Commercial truck or tractor-trailer accidents are notoriously complicated and fiercely defended. Trucking businesses devote a lot of time and effort to fighting these claims, and they go to great lengths to make them as tough as possible. Furthermore, the trucking business is governed by a number of safety rules. For example, the Federal Motor Carrier Safety Administration ("FMCSA"), a division of the United States Department of Transportation, regulates the trucking business in the United States. The FMCSA's major purpose is to prevent heavy truck and bus crashes, fatalities, and injuries through a variety of rules, including drug tests, shift hours limits, and medical inspections.

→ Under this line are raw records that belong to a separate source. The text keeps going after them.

-- ==== Sys2Proof/Tests/Slice0.lean ====
section
/-! SUPPORT. Witnesses: for every statement of Certificates/Slice0/Obligations.lean that has hypotheses, states and operands
that meet them; and tests: words of the spec's examples decoded, ill-formed terms refused, single steps and events. The
expected values come from the spec's text, not from a run of the model. -/

namespace Sys2Proof.Tests

set_option Elab.async false

open Sys2Proof Sys2Proof.Machine Sys2Proof.Safety

/-! ## States -/

/-- Hart 0 running in VI 0 with one lane group, at 0x200000. Its data space maps 2 MiB there for mode U, readable and
writable, by tables of its own at 0x104000, and 2 MiB of host memory at 0x600000. -/
def base : State :=
  let s := State.reset.withFetchWord 128 0
  let ws := [(0x104000, 0x105003), (0x105000, 0x106003), (0x106000, 0x107003), (0x107008, 0x2001F1 + 2 ^ 50 + 2 ^ 51),
    (0x107018, 0x8000000001F1)]
  let s := { s with phys := { s.phys with dram := ws.foldl (fun (d : Memory) (e : Nat × Nat) => Memory.writeN d e.1 (leBytes 8 e.2)) s.phys.dram } }
  s.modMe fun x => { x with sys := { x.sys with space := { x.sys.space with droot := 0x104 } } }

/-- A state with these g registers in its current hart. -/
def regs (s : State) (l : List (Reg × Word)) : State := s.modMe fun x => l.foldl (fun x e => x.writeG e.1 e.2) x

/-- Small numbers, a data address and a stack. -/
def s0 : State := regs base [(5, 100), (6, 7), (7, -1), (10, 0x200100), (11, 3), (63, 0x201000)]

/-- VL elements of 32 bits, v1 holding 1, 2, 3 ... and v2 holding 10, 10, ... -/
def vec (s : State) (vl : BitVec 16) : State := s.modMe fun x =>
  (List.range 4).foldl (fun x i => (x.setElem 1 32 i (i + 1) none).setElem 2 32 i 10 none)
    (x.modVs fun v => { v with cfg := { v.cfg with vl := vl } })

def v0 : State := vec s0 4

/-- A hart in mode S, and one in a handler of mode S that has not executed vclaim. -/
def sMode (s : State) : State := s.modMe fun x => { x with core := { x.core with mode := .s } }
def inTrap (s : State) : State := s.modMe fun x =>
  { x with core := { x.core with mode := .s, st := .trapped },
           frames := [{ mode := .s, claimed := false, kept := none, rayTag := 0 }],
           sys := { x.sys with strap := { x.sys.strap with tsave := 0x210000, tpc := 0x200040 } } }

/-- The value that exec's next state gives. -/
def after (o : Out) (f : State → α) : Option α := match o with
  | .next t => some (f t)
  | _ => none

/-- A result that holds a value of which f is true. -/
def okAnd (e : Except ε α) (f : α → Bool) : Bool := match e with
  | .ok x => f x
  | .error _ => false

theorem clean0 : Clean s0.me [5, 6, 7, 10, 11, 63] := by unfold Clean; decide +kernel

/-! ## Witnesses: scalar instructions -/

theorem witness_ScalarIntegerResults : Clean s0.me [5, 6, 7] ∧ after (exec (.add 8 5 7) s0) (·.me.readG 8) = some 99 := by
  unfold Clean; decide +kernel
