-- ==== Sys2Proof/Machine/State.lean ====
section
/-! DEFINITION. The state of the block (10_state.md), its reset value, and the reasons a step can stop. -/

namespace Sys2Proof.Machine

/-- The status of a command (R84, R190). Its 2-bit code is `Machine.statusCode`. -/
inductive Status where
  /-- Code 0: decoded, and the frame, if one was needed, is in the queue (R195). -/
  | ok
  /-- Code 1: `cmd_len` outside the bounds of the characteristic (R191). -/
  | invalidLength
  /-- Code 2: a colour payload with fewer than three integers (R192). -/
  | malformedPayload
  /-- Code 3: decoded, but the queue was full and the frame was dropped (R194). -/
  | busy
  deriving DecidableEq, Repr

/-- The serializer position without `act` (R25): what the block has in the place of a program counter. -/
structure Position where
  /-- `byte_idx`: index of the frame byte being played. -/
  byteIdx : Nat
  /-- `bit_idx`, 3 bits: index of the bit being played inside that byte. -/
  bitIdx : Fin 8
  /-- `ph`: true in the high part of the symbol, false in the low part. -/
  ph : Bool
  /-- `cnt`: ticks already spent in the current part, not counting the current tick. -/
  cnt : Nat
  deriving DecidableEq, Repr

/-- `(0, 7, 1, 0)`: the first tick of a frame, and the position of an idle serializer (R26, R148). -/
def Position.start : Position := ⟨0, 7, true, 0⟩

/-- The state. The first eleven elements (counting the four of `pos`) are the spec's `S` (R20); `inputs` is the
model's own field. -/
structure State where
  /-- `power_on`: the level of the power control line (R22). -/
  powerOn : Bool
  /-- `last_color`: the last applied ColorCommand, domain order (R21). -/
  lastColor : Color
  /-- `q`: the outstanding frames, oldest first (R23). -/
  q : List Frame
  /-- `act`: true while the frame at the head of `q` is being played (R25). -/
  act : Bool
  /-- `byte_idx`, `bit_idx`, `ph`, `cnt` (R25). -/
  pos : Position
  /-- `tx_done`: the completion flag (R27). -/
  txDone : Bool
  /-- `rsp_valid`: true during the tick after a command (R28). -/
  rspValid : Bool
  /-- `rsp_status`: the status of the most recent command (R28). -/
  rspStatus : Status
  /-- The input vectors the host will present, the next one first: the host of R8, not a register of the block.
  Log entry 1. -/
  inputs : List InputVec
  deriving DecidableEq, Repr

/-- The reasons the machine could stop with a fault: none. "A model needs no fault state for it" (R193); every
command ends with a status and the block goes on (R203). Safe: no step of the model ever ends so. -/
inductive Fault where
  deriving DecidableEq, Repr

/-- The reasons a step is refused. -/
inductive Refusal where
  /-- Raised by `exec`'s arm of an instruction that has no meaning yet (none is left). Safe. -/
  | notModelled (mnemonic : String)
  /-- Raised by the serializer phase when `act = 1` and the queue is empty: the pseudocode of R147 would read
  `QHead` of an empty queue, to which the spec gives no meaning (U10: refuse). Safe; not reachable from reset. -/
  | noFrameInFlight
  /-- Raised by the serializer phase when `act = 1` and `byte_idx` lies past the end of the head frame: the
  pseudocode of R147 would read a byte that is not there (U10: refuse). Safe; not reachable from reset. -/
  | byteIndexPastFrame
  deriving DecidableEq, Repr

/-- The three outcomes of a step of this machine. -/
abbrev Result := Host.Outcome State Fault Refusal

/-- `RESET_STATE` of a configuration (R33), with no input listed. -/
def State.resetOf (c : Config) : State where
  powerOn := true
  lastColor := c.defaultColor
  q := [frameOf c c.defaultColor]
  act := false
  pos := Position.start
  txDone := false
  rspValid := false
  rspStatus := .ok
  inputs := []

/-- The machine right after reset (R33, R222). -/
def State.reset : State := State.resetOf params

end Sys2Proof.Machine
end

Consider one of our prescreened California Lawyers in your California Attorney Search.


  • A huge truck's weight might range from 10,000 to 80,000 pounds. The overall gross weight of a loaded truck is limited to 80,000 pounds by federal regulation.

  • Typical passenger automobiles weigh between 3,000 and 4,000 pounds.

  • Trucks can have up to 25 times the weight of a typical passenger vehicle.

Braking Distance

  • Stopping a truck takes longer and requires more distance than stopping a passenger vehicle.

  • The brakes on huge 18-wheelers are not the same as those on passenger cars.

  • Hydraulic (liquid-based) brakes are common in automobiles, allowing them to operate almost quickly. Large trucks, on the other hand, have pneumatic (air-based) brakes. Compressed air is pumped into specific air storage tanks by an engine-driven compressor. When the truck driver presses the brake pedal, compressed air must exit the tank and flow to all brake cylinders on all wheels. This causes brake lag, which is the interval between pressing the brake pedal and the brakes actually slowing the truck down.

  • To come to a complete stop, a passenger car weighing around 4,000 pounds going at 65 miles per hour will need roughly 316 feet (i.e., almost the length of one football field).

  • A fully loaded big rig weighing 80,000 pounds and driving at 65 miles per hour will require a stopping distance of 525 feet.

Statistics on Truck Accidents in California

The numbers of truck accidents in the United States are staggering, according to statistical analysis based on research from the Federal Motor Carrier Safety Administration ("FMCSA"), the National Highway Traffic Safety Administration ("NHTSA"), and the California Department of Transportation ("Caltrans" ):

  1. There are over 15 million trucks in the United States.

  2. 18-wheelers (also known as "big rigs," "semi-trucks," "semi-trailers," "trailer trucks," "truck trailers," and other terms) account for over a quarter of all trucks on American highways.

Large Trucks Cause Fatalities and Injuries

  • Every year, more than 140,000 individuals are injured in major truck accidents.

  • Every 16 minutes, someone is killed or injured in a collision involving a large truck.

  • Large truck crashes result in around two fatalities and over 60 injuries for every 100 million miles driven on American roadways.

  • Each year, fatalities in truck accidents cost the US economy more than $20 billion.

  • Over a quarter of all truck accidents result in injuries.

  • In 2008, large vehicles weighing 10,000 pounds or more were involved in around 11% of fatal crashes. Truck accidents claimed the lives of 677 truck occupants that year.